[Records from a collection]

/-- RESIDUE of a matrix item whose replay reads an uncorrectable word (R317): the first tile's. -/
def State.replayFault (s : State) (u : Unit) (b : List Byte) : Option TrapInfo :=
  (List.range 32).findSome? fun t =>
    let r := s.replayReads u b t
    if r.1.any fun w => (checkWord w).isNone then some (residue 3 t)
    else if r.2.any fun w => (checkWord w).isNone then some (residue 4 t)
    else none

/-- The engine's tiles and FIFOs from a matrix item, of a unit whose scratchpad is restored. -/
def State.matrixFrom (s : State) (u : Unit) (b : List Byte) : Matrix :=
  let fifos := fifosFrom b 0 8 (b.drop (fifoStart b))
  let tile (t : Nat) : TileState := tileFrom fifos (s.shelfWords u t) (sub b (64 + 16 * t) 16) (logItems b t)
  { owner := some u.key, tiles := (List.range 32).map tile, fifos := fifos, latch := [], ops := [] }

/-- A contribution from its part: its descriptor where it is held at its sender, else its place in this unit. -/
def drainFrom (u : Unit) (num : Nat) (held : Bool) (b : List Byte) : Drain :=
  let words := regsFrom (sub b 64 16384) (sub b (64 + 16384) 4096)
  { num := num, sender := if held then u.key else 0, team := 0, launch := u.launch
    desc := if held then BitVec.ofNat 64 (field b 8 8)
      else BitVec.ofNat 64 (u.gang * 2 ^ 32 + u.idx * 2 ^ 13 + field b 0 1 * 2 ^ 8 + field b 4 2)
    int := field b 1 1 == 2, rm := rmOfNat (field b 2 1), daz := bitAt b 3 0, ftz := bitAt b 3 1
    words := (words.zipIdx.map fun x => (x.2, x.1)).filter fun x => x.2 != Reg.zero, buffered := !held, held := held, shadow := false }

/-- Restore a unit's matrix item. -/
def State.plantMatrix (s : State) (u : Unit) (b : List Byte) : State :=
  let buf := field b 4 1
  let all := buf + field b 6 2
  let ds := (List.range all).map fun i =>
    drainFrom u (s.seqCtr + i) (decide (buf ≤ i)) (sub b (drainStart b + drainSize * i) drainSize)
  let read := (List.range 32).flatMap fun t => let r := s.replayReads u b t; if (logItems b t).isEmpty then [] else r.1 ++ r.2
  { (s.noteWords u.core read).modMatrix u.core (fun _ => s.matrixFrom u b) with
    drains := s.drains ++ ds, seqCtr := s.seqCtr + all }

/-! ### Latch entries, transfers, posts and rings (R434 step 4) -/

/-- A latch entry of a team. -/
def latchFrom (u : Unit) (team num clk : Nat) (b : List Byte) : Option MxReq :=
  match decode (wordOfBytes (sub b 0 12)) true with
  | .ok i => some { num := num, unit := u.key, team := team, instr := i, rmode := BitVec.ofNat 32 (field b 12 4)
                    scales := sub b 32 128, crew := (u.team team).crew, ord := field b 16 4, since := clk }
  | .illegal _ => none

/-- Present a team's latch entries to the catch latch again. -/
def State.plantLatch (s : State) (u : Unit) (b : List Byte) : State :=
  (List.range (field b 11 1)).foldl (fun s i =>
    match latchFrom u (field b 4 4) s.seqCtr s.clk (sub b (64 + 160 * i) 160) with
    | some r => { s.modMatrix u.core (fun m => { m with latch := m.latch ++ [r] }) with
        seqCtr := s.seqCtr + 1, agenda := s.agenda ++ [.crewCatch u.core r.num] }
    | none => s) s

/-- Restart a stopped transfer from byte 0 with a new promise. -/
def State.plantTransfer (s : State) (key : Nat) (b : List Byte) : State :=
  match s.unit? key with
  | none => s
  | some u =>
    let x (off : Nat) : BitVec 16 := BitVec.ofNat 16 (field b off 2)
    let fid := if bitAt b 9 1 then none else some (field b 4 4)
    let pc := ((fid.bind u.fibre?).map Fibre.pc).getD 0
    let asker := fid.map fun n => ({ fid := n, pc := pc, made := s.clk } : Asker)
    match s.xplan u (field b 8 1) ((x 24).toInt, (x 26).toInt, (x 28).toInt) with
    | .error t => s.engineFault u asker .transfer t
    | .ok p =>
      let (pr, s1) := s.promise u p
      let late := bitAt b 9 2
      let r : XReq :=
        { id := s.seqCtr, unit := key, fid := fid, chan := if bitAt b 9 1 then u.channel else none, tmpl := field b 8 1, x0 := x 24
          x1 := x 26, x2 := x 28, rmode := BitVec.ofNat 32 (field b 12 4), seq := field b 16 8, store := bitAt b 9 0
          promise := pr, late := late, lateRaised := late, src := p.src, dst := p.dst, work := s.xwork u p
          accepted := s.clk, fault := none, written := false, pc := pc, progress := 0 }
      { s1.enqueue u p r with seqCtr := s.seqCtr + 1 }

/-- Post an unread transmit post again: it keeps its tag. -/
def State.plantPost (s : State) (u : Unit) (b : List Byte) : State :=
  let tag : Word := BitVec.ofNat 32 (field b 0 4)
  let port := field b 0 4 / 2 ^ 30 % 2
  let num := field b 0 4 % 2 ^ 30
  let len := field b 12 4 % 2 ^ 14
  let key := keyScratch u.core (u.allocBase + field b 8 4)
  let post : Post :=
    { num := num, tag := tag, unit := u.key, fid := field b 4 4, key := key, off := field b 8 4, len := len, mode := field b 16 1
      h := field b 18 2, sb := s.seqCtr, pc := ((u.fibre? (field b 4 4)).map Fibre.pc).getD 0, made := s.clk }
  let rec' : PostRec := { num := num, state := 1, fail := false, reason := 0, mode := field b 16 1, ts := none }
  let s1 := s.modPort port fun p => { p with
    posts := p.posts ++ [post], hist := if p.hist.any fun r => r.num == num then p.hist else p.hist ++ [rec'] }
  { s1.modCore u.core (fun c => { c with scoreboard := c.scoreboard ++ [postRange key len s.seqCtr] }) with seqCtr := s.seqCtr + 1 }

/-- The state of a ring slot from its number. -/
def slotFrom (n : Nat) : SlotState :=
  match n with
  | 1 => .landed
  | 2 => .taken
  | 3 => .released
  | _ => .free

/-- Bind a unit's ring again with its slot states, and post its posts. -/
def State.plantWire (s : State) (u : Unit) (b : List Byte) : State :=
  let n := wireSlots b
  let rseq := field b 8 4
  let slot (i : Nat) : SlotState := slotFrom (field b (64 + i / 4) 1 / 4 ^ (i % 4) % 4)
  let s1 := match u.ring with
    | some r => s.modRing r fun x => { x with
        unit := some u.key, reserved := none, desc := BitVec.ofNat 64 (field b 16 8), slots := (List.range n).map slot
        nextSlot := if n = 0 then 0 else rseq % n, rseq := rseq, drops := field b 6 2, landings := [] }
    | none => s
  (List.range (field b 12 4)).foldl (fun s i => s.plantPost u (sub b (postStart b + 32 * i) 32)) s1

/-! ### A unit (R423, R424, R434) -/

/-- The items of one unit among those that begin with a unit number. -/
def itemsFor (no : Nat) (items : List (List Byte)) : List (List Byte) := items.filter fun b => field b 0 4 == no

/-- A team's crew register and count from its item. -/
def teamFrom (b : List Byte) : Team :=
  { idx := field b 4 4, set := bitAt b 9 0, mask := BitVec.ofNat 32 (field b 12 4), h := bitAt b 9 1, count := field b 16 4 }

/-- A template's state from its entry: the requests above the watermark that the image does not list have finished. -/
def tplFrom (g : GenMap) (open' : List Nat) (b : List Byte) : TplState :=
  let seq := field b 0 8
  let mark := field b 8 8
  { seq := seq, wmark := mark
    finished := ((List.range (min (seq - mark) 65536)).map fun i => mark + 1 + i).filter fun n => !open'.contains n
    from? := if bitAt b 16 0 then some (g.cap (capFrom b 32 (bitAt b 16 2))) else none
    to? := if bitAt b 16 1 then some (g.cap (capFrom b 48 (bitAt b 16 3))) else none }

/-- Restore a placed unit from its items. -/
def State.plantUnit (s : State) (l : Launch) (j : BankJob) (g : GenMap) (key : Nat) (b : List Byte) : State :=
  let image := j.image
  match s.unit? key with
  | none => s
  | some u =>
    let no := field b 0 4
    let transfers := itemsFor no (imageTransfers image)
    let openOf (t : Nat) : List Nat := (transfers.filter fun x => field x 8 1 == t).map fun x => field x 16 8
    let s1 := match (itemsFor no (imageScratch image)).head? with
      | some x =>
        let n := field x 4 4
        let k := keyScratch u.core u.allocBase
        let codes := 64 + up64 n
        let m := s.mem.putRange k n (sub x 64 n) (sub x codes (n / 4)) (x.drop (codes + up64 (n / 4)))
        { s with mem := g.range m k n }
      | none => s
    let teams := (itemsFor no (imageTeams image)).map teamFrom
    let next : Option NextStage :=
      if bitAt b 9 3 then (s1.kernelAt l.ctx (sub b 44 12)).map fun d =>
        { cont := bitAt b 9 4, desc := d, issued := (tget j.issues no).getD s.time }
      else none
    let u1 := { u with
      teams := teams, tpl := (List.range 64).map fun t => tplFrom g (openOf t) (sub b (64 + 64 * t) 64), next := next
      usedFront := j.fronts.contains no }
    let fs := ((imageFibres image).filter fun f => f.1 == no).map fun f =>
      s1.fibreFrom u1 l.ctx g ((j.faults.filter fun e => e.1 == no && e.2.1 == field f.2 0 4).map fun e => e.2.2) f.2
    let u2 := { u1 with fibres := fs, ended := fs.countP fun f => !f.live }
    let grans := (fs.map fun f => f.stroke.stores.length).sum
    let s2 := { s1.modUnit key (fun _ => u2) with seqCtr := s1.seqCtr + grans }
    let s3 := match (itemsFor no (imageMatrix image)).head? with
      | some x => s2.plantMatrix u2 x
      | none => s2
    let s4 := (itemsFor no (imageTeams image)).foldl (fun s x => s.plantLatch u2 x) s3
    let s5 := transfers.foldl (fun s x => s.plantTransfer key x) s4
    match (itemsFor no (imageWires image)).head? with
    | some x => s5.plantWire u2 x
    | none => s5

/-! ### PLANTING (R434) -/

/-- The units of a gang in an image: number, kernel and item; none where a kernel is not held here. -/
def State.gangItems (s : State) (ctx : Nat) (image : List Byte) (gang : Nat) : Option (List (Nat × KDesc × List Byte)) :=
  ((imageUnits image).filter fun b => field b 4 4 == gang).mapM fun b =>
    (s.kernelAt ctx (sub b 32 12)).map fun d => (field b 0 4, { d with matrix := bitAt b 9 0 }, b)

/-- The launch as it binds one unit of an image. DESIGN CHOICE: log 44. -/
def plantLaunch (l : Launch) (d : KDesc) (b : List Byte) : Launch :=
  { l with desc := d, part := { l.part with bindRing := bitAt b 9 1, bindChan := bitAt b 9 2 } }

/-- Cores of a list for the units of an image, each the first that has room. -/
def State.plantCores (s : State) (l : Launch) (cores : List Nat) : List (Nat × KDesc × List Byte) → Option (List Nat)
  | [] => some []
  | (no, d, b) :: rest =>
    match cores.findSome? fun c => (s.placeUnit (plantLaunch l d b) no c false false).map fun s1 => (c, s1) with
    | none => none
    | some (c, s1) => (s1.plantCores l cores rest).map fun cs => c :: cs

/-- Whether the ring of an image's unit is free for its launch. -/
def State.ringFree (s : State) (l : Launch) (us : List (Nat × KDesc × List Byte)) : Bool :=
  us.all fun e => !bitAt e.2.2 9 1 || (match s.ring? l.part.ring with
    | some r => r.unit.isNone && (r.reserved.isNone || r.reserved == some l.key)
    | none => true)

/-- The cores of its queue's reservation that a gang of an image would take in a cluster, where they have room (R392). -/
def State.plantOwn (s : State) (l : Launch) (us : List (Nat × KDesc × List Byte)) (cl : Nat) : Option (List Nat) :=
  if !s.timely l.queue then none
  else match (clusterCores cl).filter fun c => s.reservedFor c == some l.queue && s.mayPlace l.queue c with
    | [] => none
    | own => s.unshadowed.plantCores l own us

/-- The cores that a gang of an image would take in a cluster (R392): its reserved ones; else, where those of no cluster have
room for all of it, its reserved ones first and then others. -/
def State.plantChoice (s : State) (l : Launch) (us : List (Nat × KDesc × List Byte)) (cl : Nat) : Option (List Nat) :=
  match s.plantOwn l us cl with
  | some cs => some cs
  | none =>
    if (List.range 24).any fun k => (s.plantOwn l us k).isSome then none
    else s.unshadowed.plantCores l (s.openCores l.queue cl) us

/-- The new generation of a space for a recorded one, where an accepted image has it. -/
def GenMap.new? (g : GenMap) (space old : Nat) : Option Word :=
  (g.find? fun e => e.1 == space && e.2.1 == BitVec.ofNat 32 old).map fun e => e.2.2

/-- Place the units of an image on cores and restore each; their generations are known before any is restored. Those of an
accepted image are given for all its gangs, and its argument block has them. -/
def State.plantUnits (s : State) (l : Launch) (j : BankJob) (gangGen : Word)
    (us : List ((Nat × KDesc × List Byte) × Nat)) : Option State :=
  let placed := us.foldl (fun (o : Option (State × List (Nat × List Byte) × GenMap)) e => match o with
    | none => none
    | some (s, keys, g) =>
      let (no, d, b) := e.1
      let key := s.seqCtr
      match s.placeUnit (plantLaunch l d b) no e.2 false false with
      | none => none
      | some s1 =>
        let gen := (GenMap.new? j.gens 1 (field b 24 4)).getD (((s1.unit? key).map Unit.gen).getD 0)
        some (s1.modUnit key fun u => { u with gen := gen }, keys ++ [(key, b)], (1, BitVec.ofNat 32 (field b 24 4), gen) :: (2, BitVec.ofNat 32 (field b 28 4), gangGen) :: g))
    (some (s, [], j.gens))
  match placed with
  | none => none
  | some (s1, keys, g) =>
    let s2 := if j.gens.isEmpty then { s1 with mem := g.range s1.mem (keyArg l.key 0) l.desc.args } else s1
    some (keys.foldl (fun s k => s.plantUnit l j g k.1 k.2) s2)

WHAT YOU HAVE TO DO:
Could you copy every line from the records that mentions the word "modMatrix"?

TASK SOLUTION:
  { (s.noteWords u.core read).modMatrix u.core (fun _ => s.matrixFrom u b) with
    | some r => { s.modMatrix u.core (fun m => { m with latch := m.latch ++ [r] }) with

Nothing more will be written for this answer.